I think this started for me when I was just a boy and I used to stay with my grandmother (my mum’s mum) to be some company for her after my grandfather had died. She lived in Westbury, Wiltshire and most days when I was with her, we would walk down the steep slope from her little house on the Butts, to the main road where there was a butcher and a general stores. It was a distance of a few hundred yards, but it would take for ages to get there. My nan seemed to know everyone, and everyone we met on this little walk wanted to stop and chat. Nan always had time for everyone; she never judged, never tried to rush away, and always left the space for whoever needed it, and for however long they needed it.
My life straddles this gentler, slower time, through into the rush and swirl of today’s social media clicks, links and notifications that dictate our days, minute by minute. I have to say that I prefer the before to the now.
My nan’s stroll to and from the shops was all about making time for other people. This has become for me, and I believe it was for her then, a way to be present in the world; our way to have a quiet purpose. To be in the moment for someone else, unencumbered by our own concerns, just listening, acknowledging and providing a necessary pause, is a special thing.
I noticed how, for my nan’s friends, this seemed to be such a kind and caring gift, and it is one that has become more and more important to me with each passing year. However, I also know now, better than ever, that it only a gift when it is not filled with our own ideas and needs. The time we give to others is only precious when it is left free for them to step into and be themselves. To then share this space is a privilege. It doesn’t matter if it is filled with important things or hardly anything at all. In the gift of unconditional time we honour the need we all have to be heard.
I can follow this thread all the way back from now to walking with my nan. It does not seem that much when it is said in just a few words, but it is what I do, and to some extent it is who I am. It is both inconsequential and vital; it is simple to say, but it is hard to do. It matters more than we can ever imagine, but it is impossible to measure. To make time for others is the difference I can make in this world.

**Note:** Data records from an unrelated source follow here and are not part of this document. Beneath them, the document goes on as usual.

-- ==== Sys2Proof/Laws/Memory.lean ====
section
/-! SUPPORT. The laws of the two memories: a write is read back, leaves every other byte alone, and
keeps the canonical form; making lines whole changes no byte. -/

namespace Sys2Proof.Machine

/-- A byte of a list, where it has one. -/
theorem byteAt_getElem? (l : List Byte) (i : Nat) (h : i < l.length) (x : Byte) : (l[i]?).getD x = byteAt l i := by
  simp [byteAt, h]

/-- What is written to SRAM is read back, and every other byte stays. -/
theorem setSram_sram (s : State) (a b : Nat) (l : List Byte) :
    (s.setSram a l).sram b = if a ≤ b ∧ b < a + l.length then byteAt l (b - a) else s.sram b := by
  show tget sramDef (tputs sramDef s.mem.sram a l) b = _
  rw [tget_tputs]
  by_cases h : a ≤ b
  · rw [if_pos h]
    by_cases g : b < a + l.length
    · rw [if_pos ⟨h, g⟩, byteAt_getElem? l _ (by omega)]
    · rw [if_neg (fun c => g c.2), List.getElem?_eq_none (by omega)]
      rfl
  · rw [if_neg h, if_neg (fun c => h c.1)]
    rfl

/-- What is written to MRAM is read back, and every other byte stays. -/
theorem setMram_mram (s : State) (a b : Nat) (l : List Byte) :
    (s.setMram a l).mram b = if a ≤ b ∧ b < a + l.length then byteAt l (b - a) else s.mram b := by
  show tget mramDef (tputs mramDef s.mem.mram a l) b = _
  rw [tget_tputs]
  by_cases h : a ≤ b
  · rw [if_pos h]
    by_cases g : b < a + l.length
    · rw [if_pos ⟨h, g⟩, byteAt_getElem? l _ (by omega)]
    · rw [if_neg (fun c => g c.2), List.getElem?_eq_none (by omega)]
      rfl
  · rw [if_neg h, if_neg (fun c => h c.1)]
    rfl

/-- A write of SRAM changes no byte of MRAM. -/
@[simp] theorem setSram_mram (s : State) (a b : Nat) (l : List Byte) : (s.setSram a l).mram b = s.mram b := rfl
/-- A write of MRAM changes no byte of SRAM. -/
@[simp] theorem setMram_sram (s : State) (a b : Nat) (l : List Byte) : (s.setMram a l).sram b = s.sram b := rfl

/-- Making lines whole changes no byte. -/
@[simp] theorem wholeWritten_bytes (s : State) (f : Nat → Bool) :
    (s.wholeWritten f).mem.sram = s.mem.sram ∧ (s.wholeWritten f).mem.mram = s.mem.mram := ⟨rfl, rfl⟩

/-- Making a line whole changes no byte. -/
@[simp] theorem lineWhole_bytes (s : State) (a : Nat) :
    (s.lineWhole a).mem.sram = s.mem.sram ∧ (s.lineWhole a).mem.mram = s.mem.mram := ⟨rfl, rfl⟩

/-- A host's, video's or the sequencer's write of SRAM leaves the two memories as the bytes written. -/
theorem writeSram_bytes (s : State) (a : Nat) (l : List Byte) :
    (s.writeSram a l).mem.sram = tputs sramDef s.mem.sram a l ∧ (s.writeSram a l).mem.mram = s.mem.mram := ⟨rfl, rfl⟩

/-- A verified write of MRAM leaves the two memories as the bytes written. -/
theorem writeMram_bytes (s : State) (a : Nat) (l : List Byte) :
    (s.writeMram a l).mem.mram = tputs mramDef s.mem.mram a l ∧ (s.writeMram a l).mem.sram = s.mem.sram := ⟨rfl, rfl⟩

/-- The canonical form depends on the two memories alone. -/
theorem wf_of_bytes {m n : Mem} (h : n.sram = m.sram ∧ n.mram = m.mram) (w : Memory.wf m = true) :
    Memory.wf n = true := by
  unfold Memory.wf at w ⊢
  rw [h.1, h.2]
  exact w

/-- Writing SRAM keeps the canonical form. -/
theorem setSram_wf (s : State) (a : Nat) (l : List Byte) (w : Memory.wf s.mem = true) :
    Memory.wf (s.setSram a l).mem = true := by
  unfold Memory.wf at w ⊢
  rw [Bool.and_eq_true] at w ⊢
  exact ⟨twf_tputs l _ a w.1, w.2⟩

/-- Writing MRAM keeps the canonical form. -/
theorem setMram_wf (s : State) (a : Nat) (l : List Byte) (w : Memory.wf s.mem = true) :
    Memory.wf (s.setMram a l).mem = true := by
  unfold Memory.wf at w ⊢
  rw [Bool.and_eq_true] at w ⊢
  exact ⟨w.1, twf_tputs l _ a w.2⟩

/-- Making lines whole keeps the canonical form. -/
theorem lineWhole_wf (s : State) (a : Nat) (w : Memory.wf s.mem = true) : Memory.wf (s.lineWhole a).mem = true :=
  wf_of_bytes (lineWhole_bytes s a) w

/-- The memories after reset are in canonical form. -/
theorem reset_wf : Memory.wf State.reset.mem = true := rfl

end Sys2Proof.Machine
end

In the chapters that follow, the exhibition will continue so that I may show you the portraits of some remarkable and wonderful people who have come into my life and made this thread of my career even more important to me. As a result of their love, care and kindness, I have been able to do more than I could have ever imagined when I was just a small boy walking to the shops with my nan, or even as the General Counsel in two major companies.
My final thought for this chapter is just a quiet reflection on the process of looking back. As I am finding for myself in the pages of these stories, to look back is not to try and make sense of the past, but to feel confident about the present. I look back not to judge myself, or to regret or to reassess, but simply to notice and to be thankful for everything that has helped me to arrive precisely where we I am right now, still incomplete, still uncertain, but settled in who I am.